Most people are used to the scenes of marauding lions, leopards or cheetahs hunting ungulates in the National Park and the wild theatres usually ending up with a dramatic kill, then feasting sessions.
However, tourists who were game driving in the vast Nyerere National Park witnessed a rare incident, this time involving a large African Rock Python hunting down and actually killing an Impala.
It was during evening hours and it seems the visitors were either on their way back to their hotel, or plane but the scenario proved to be one befitting climax of a tour in East Africa’s largest National Park.
They even took pictures; but hastily apologized with a “Sorry, no snake in these two pictures as it quickly withdrew to a nearby palm stand upon being spotted,” they said.
Apparently, snakes, whether large or small seem to be shy creatures, when the tour van arrived at the scene of its kill, the serpent quickly slithered away into the nearby palm bushes to hide.
But the sequence shows the immediate aftermath of a rock python’s killing of an impala within the Nyerere National Park in southern Tanzania.
The Tourists explained that the killer python was seen shortly after it attacked the ungulate but could not be photographed because they were in motion, riding in their tour vehicle by the time that the snake withdrew to conceal itself.

Tracks indicated that the snake had positioned itself alongside a fallen palm log and seized the impala by a rear leg as it wandered close in search of new grass.

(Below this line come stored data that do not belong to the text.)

-- ==== Sys2Proof/Syntax.lean ====
section
/-! DEFINITION. The syntax: strand words, engine words and the device's own steps, one constructor per row of the
opcode table (Tables 15-5 to 15-11, 4-5). -/

namespace Sys2Proof

/-- A vector word without its opcode (Table 15-8). -/
structure VWord where
  mod : BitVec 3 := 0
  fmt : BitVec 6 := 0
  lnt : BitVec 4 := 0
  await : BitVec 10 := 0
  raise : BitVec 10 := 0
  dst : BitVec 18 := 0
  a : BitVec 18 := 0
  b : BitVec 18 := 0
  rsv : BitVec 2 := 0
  deriving DecidableEq, Repr

/-- A matrix word without its opcode (Table 15-9). -/
structure MWord where
  fmtA : BitVec 6 := 0
  fmtB : BitVec 6 := 0
  accm : BitVec 2 := 0
  bank : BitVec 2 := 0
  await : BitVec 10 := 0
  raise : BitVec 10 := 0
  n16 : BitVec 5 := 0
  lnt : BitVec 4 := 0
  scale : BitVec 4 := 0
  ava : BitVec 57 := 0
  aux : BitVec 7 := 0
  bva : BitVec 57 := 0
  flags : BitVec 14 := 0
  deriving DecidableEq, Repr

/-- A copy word without its opcode (Table 15-10). -/
structure CWord where
  mod : BitVec 3 := 0
  await : BitVec 10 := 0
  raise : BitVec 10 := 0
  tsra : BitVec 51 := 0
  ch : BitVec 5 := 0
  tsrsp : Bool := false
  rsv : BitVec 9 := 0
  deriving DecidableEq, Repr

/-- An admin command (R50): the issuing function, the CID and the operand bytes 8 to 63. -/
structure AdminCmd where
  fn : Nat
  opc : Byte
  cid : BitVec 16
  ops : BitVec 448
  deriving DecidableEq, Repr

/-- What an acoustic strike sensor reports as struck (R159). -/
inductive StruckUnit where
  /-- the core's vector engine -/
  | vector
  /-- the core's matrix engine -/
  | matrix
  /-- storage or data paths under ECC: corrected in place -/
  | protectedStorage
  deriving DecidableEq, Repr

/-- An error as it reaches its error bank (Table 14-4). -/
structure ErrorReport where
  cause : Byte
  kind : Byte
  unit : BitVec 16
  fn : BitVec 6
  addr : BitVec 64
  deriving DecidableEq, Repr

/-- What the hardware reports at the end of a start step (R61): links or ports that Table 1-1 counts are missing, or the scan
self-test failed. -/
inductive StartOutcome where
  | ok
  | insufficient
  | scanFailure
  deriving DecidableEq, Repr

/-- A queue of a function's BAR0 page (R46). -/
inductive QueueId where
  | admsq
  | admcq
  | cq
  | fq
  | launch (n : Nat)
  deriving DecidableEq, Repr

/-- The AtomicOps the device completes on BAR2 (Table 4-1). -/
inductive HostAtomic where
  | fetchAdd
  | swap
  | cas
  deriving DecidableEq, Repr

/-- A fabric packet: its header (Table 3-4) and its payload bytes. -/
structure Packet where
  type : Byte := 0
  fmt : Byte := 0
  srcPeer : BitVec 16 := 0
  dstFn : Byte := 0
  status : Byte := 0
  xfer : BitVec 16 := 0
  region : Byte := 0
  rsv : Byte := 0
  offset : BitVec 48 := 0
  len : BitVec 16 := 0
  slot : BitVec 16 := 0
  count : BitVec 32 := 0
  delta : BitVec 32 := 0
  semid : BitVec 32 := 0
  payload : List Byte := []
  deriving DecidableEq, Repr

“We waited for a while hoping the python would re-emerge to claim its prize but darkness closed in and we had to go,” they said.
Apparently, the few available photos show the dead impala surrounded by other ungulates with the snake missing from frames.
“The snake was seen soon after, just after sunset. In the morning only a faint track remained,” added Amyas Naegele, one of the tourists from New York in the United State, who was game driving at Nyerere Park.
Measuring more than 30,000 square kilometers and perched on the Southern Highlands of Tanzania, Nyerere is essentially the largest, albeit the largest, National Park in the country.